The fact that permissions don't have UUIDs does make keyset paging a bit more complicated. The solution I've got here is for keyset_list_all() to change its tie-break behavior automatically when the returned items have "target_uuid" but no "uuid" field. It assumes the caller specifies order_key="user_uuid". Perhaps it would be fine to just error out when processing the first page if order_key is anything else (or unspecified)?

Actions #26

Updated by Peter Amstutz 6 months ago

  • Target version changed from Development 2024-06-05 sprint to Development 2024-06-19 sprint
Actions #27

Updated by Tom Clegg 5 months ago

20640-computed-permissions-api @ f4d2b1be4d6f724c4a4e68875782219343603674 -- developer-run-tests: #4285

(failure is unrelated to this branch, and also seems not to have anything to do with that same test failing on debian12)

20640-computed-permissions-api @ f4d2b1be4d6f724c4a4e68875782219343603674 -- developer-run-tests: #4287

  • All agreed upon points are implemented / addressed.
  • Anything not implemented (discovered or discussed during work) has a follow-up story.
    • N/A
  • Code is tested and passing, both automated and manual, what manual testing was done is described
    • ✅ automated
  • Documentation has been updated.
  • Behaves appropriately at the intended scale (describe intended scale).
    • Not expecting any scaling issues given that we have a btree index on the default/expected sort columns (user_uuid, target_uuid) and we already rely on materialized_permissions queries to be fast to support all other APIs.
  • Considered backwards and forwards compatibility issues between client and server.
    • The list_all helpers in old versions of the Python SDK will not work with the new API. ([Where] should this be documented?)
  • Follows our coding standards and GUI style guidelines.
Actions #28

Updated by Peter Amstutz 5 months ago

  • Target version changed from Development 2024-06-19 sprint to Development 2024-07-03 sprint
Actions #29

Updated by Brett Smith 5 months ago

Tom Clegg wrote in #note-27:

20640-computed-permissions-api @ f4d2b1be4d6f724c4a4e68875782219343603674 -- developer-run-tests: #4287

There is a small suite of tests for keyset_list_all in test_util.py. One way or another, it would be good to mirror this suite for the new endpoint too. Because there's one bug I'm sure it would catch: if the user passes in a select argument that doesn't include the "seen keys," it'll misbehave.

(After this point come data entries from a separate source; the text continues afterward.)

-- ==== Sys2Proof/Machine/Wick.lean ====
section
/-!
DEFINITION. The safety channels Wick A and Wick B (12_safety_functions.md): sample task, safety cycle, functions SF1–SF9,
grants, switch tests, brake torque test, reset. `ch` is 0 for Wick A and 1 for Wick B.
-/
namespace Sys2Proof.Machine

/-- The landing whose door-zone band holds a position (12 R302). -/
def State.bandAt (s : State) (p : Int) : Option Nat :=
  (List.range (s.parN Idx.SAF_NLAND)).find? fun k =>
    decide (mag (p - s.par (Idx.SAF_LEVk k)) ≤ s.parN Idx.SAF_DZHALF)

/-- The channels that read a channel number. -/
def isWick (ch : Nat) : Bool := decide (ch < 2)

/-! ## Trips -/

/-- A trip cause's event: 0x0901–0x0909, 0x090A, 0x090B (12 R319). -/
def tripEvent (bit : Nat) : Nat := 0x0901 + bit

/-- The device enters TRIPPED from RUN; in a DORMANT wake it passes through RUN first (02 R39). -/
def State.toTripped (s : State) (cause : Nat) : State :=
  if s.pwr.state = .run then s.enter .tripped cause else s

/-- A channel decides a trip from its own detection: its switches open, the cause is set, HST is told, and the device
enters TRIPPED; the record is written when neither channel held the cause (12 R300, R319). -/
def State.safTrip (s : State) (isA : Bool) (bit : Nat) (value : Int) : State :=
  let c := s.chan isA
  if c.own.testBit bit then s.modChan isA fun c => { c with sw := 0 }
  else
    let new := !(s.saf.chA.active.testBit bit || s.saf.chB.active.testBit bit)
    let s := s.modChan isA fun c =>
      { c with own := setBit c.own bit true, active := setBit c.active bit true, sw := 0, grants := 0 }
    if new then
      let s := s.raise (tripEvent bit) 6 0xFF [(4, c.pS), (4, c.vS), (4, value)]
      let s := (s.setOwn Idx.SAF_LASTTRIP (tripEvent bit)).bump Idx.SAF_TRIPCOUNT
      ((s.toTripped (tripEvent bit)).hstTripped)
    else s

/-- An internal dangerous fault: the outputs open and the device enters LOCKOUT (12 R317). -/
def State.safLockout (s : State) (item ch : Nat) : State :=
  if s.pwr.state = .lockout then s
  else
    let s := (s.setOwn Idx.SAF_LOCKCAUSE item).raise 0x0910 7 0xFF [(1, item), (1, ch)]
    s.toLockout 0x0910

/-! ## The sample task -/

/-- Agreeing-sample counts after one more sample (12 R305). -/
def countAgree (flt raw : Nat) : Nat → List Nat → List Nat
  | _, [] => []
  | n, k :: ks => (if flt.testBit n != raw.testBit n then k + 1 else 0) :: countAgree flt raw (n + 1) ks

/-- A frame is valid for a channel (12 R302). -/
def safFrameOk (double : Bool) (c : SafCh) (src : SafSrc) (pos : Int) (f : SsiFrame) : Bool :=
  !f.raw.testBit 31 && f.high && (!double || f.raw == f.copy) &&
    (!src.seen || decide (mag (pos - src.pos) ≤ mag c.vS / 2000 + 5000))

/-- The car position a frame stands for (09 R201). -/
def framePos (down : Bool) (ofs : Int) (raw : Nat) : Int :=
  (if down then -((raw % 2 ^ 30 : Nat) : Int) else (raw % 2 ^ 30 : Nat)) + ofs

/-- A source after a frame was taken or none came in this task. -/
def safTake (double : Bool) (c : SafCh) (down : Bool) (ofs : Int) (src : SafSrc) : Option SsiFrame → SafSrc
  | none => src
  | some f =>
    let pos := framePos down ofs f.raw
    if safFrameOk double c src pos f then { raw := f.raw, pos := pos, valid := true, seen := true, missing := 0 }
    else { src with raw := f.raw, valid := false, missing := 0 }

/-- INC travel in µm of a number of edges (12 R302). -/
def State.incTravel (s : State) (edges : Int) : Int :=
  (if s.parBit Idx.SAF_PSDIR 2 then -1 else 1) * rdiv (edges * s.par Idx.SAF_INCPER) 4000

/-- p_S: the mean of the valid sources, or carried forward by INC (12 R302). -/
def State.safPos (s : State) (c : SafCh) : Int :=
  if c.a.valid ∧ c.b.valid then (c.a.pos + c.b.pos) / 2
  else if c.a.valid then c.a.pos
  else if c.b.valid then c.b.pos
  else c.carryPos + s.incTravel (c.inc - c.carryInc)

/-- A channel that forms a new value of p_S and with it v_S (12 R302). -/
def State.formPos (s : State) (c : SafCh) : SafCh :=
  let p := s.safPos c
  let c := { c with pS := p, p1 := c.pS, vS := (p - c.p1) * 1000, formed := true }
  if c.a.valid ∨ c.b.valid then { c with carryPos := p, carryInc := c.inc } else c

/-- The standstill count and the INC reference, set at every standstill and every 1 s while INC and p_S agree within
1 mm (12 R302, R303). -/
def State.safStill (s : State) (c : SafCh) : SafCh :=
  let still := if mag c.vS ≤ 5000 then min 400 (c.still + 1) else 0
  let reached := decide (still = 400) && decide (c.still < 400)
  let agree := decide (mag (s.incTravel (c.inc - c.refInc) - (c.pS - c.refPos)) ≤ 1000)
  if reached ∨ (4000 ≤ c.refAge + 1 ∧ agree) then
    { c with still := still, refInc := c.inc, refPos := c.pS, refAge := 0 }
  else { c with still := still, refAge := c.refAge + 1 }

/-- The five conditions of SF9 (12 R303). -/
def State.sf9Conds (s : State) (c : SafCh) : List Bool :=
  [c.a.valid && c.b.valid && decide (5000 < mag (c.a.pos - c.b.pos)), !c.a.valid, !c.b.valid,
   decide (5000 < mag (s.incTravel (c.inc - c.refInc) - (c.pS - c.refPos))), c.incBad]

/-- Counting consecutive updates. -/
def countUp (b : Bool) (n : Nat) : Nat := if b then n + 1 else 0

/-- d₀(v) with the braking values of the safety set, µm (12 R312). -/
def State.brakeDist (s : State) (v : Nat) : Int :=
  rdiv (dRest (v * 1000) (limOf v (s.parN Idx.SAF_ABRAKE) (s.parN Idx.SAF_JBRAKE))) 1000

/-- The own extents U and L (12 R312). -/
def State.safExtents (s : State) (c : SafCh) : Int × Int :=
  let t := s.parN Idx.SAF_TBRAKE
  let v' := mag c.vS + 1600 * t
  let xe := c.pS + sgn c.vS * (rdiv (v' * t) 1000 + s.brakeDist v')
  (max c.pS xe + s.par Idx.SAF_SILLTOP, min c.pS xe - s.par Idx.SAF_SILLBOT)

/-- The emergency stopping extent's end, before the sill allowance (12 R313). -/
def State.emergencyEnd (s : State) (c : SafCh) : Int :=
  let v := mag c.vS
  c.pS + sgn c.vS * (rdiv (v * s.parN Idx.SAF_TBRAKE) 1000 + rdiv (v * v) (2 * s.par Idx.SAF_ABRAKE))

/-- SF7's condition: separation below SAF.GUARD, or the emergency extent past a limit kept on a lost link
(12 R312, R313). -/
def State.sf7Cond (s : State) (c : SafCh) : Bool :=
  (s.parBit Idx.SAF_SHMODE 1 &&
    (if c.above.lost then decide (c.above.limit < max c.pS (s.emergencyEnd c) + s.par Idx.SAF_SILLTOP)
     else c.above.got.isSome && decide (c.above.lo - c.hi < s.par Idx.SAF_GUARD))) ||
  (s.parBit Idx.SAF_SHMODE 0 &&
    (if c.below.lost then decide (min c.pS (s.emergencyEnd c) - s.par Idx.SAF_SILLBOT < c.below.limit)
     else c.below.got.isSome && decide (c.lo - c.below.hi < s.par Idx.SAF_GUARD)))

/-- SF4's condition (12 R311). -/
def State.sf4Cond (s : State) (c : SafCh) : Bool :=
  let d := sgn c.vS
  let v := mag c.vS
  if d = 0 then false
  else
    let lt := s.par (Idx.SAF_LEVk (if 0 < d then s.parN Idx.SAF_NLAND - 1 else 0))
    let dist := d * (lt - c.pS) + s.par Idx.SAF_TSDOVR
    let m := v - s.parN Idx.SAF_TSDMARG
    if dist ≤ 0 then decide (5000 < v)
    else decide (s.parN Idx.SAF_TSDMARG < v) && decide ((2 * s.par Idx.SAF_ATSD * dist).toNat < m * m)

/-- SF2's condition: unlocked without SOD and out of the band, or 20 mm away where no band held the car
(12 Table SAF-5). -/
def State.sf2Cond (s : State) (c : SafCh) : Bool :=
  !s.doorsLocked c.flt && !s.soClosed 3 && (match c.unlocked with
    | none => false
    | some (some k, _) => decide (s.parN Idx.SAF_DZHALF < mag (c.pS - s.par (Idx.SAF_LEVk k)))
    | some (none, p) => decide (20000 < mag (c.pS - p)))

The current code already detects this for uuid and automatically adds it to select as needed. It would be nice to have analogous behavior for this case. Off the top of my head, I admit I don't know a way to do that without actually calling the list function. If you're interested, I'd be happy to investigate and see if we can find a reliable way to introspect it.

My only other comment is a tiny little readability suggestion in services/api/app/controllers/arvados/v1/schema_controller.rb:

discovery[:resources]['computed_permissions'][:methods][:list][:parameters].select! do |param|
  ![:cluster_id, :bypass_federation, :offset].include?(param)
end
discovery[:schemas]['ComputedPermission'].delete(:uuidPrefix)
discovery[:schemas]['ComputedPermission'][:properties].select! do |prop|
  ![:uuid, :etag].include?(prop)
end

What you wrote is totally fine but I think it would be just a smidge easier to read written with reject!. That leading ! in the blocks feels easy to overlook/forget/misunderstand.

  • Considered backwards and forwards compatibility issues between client and server.
    • The list_all helpers in old versions of the Python SDK will not work with the new API. ([Where] should this be documented?)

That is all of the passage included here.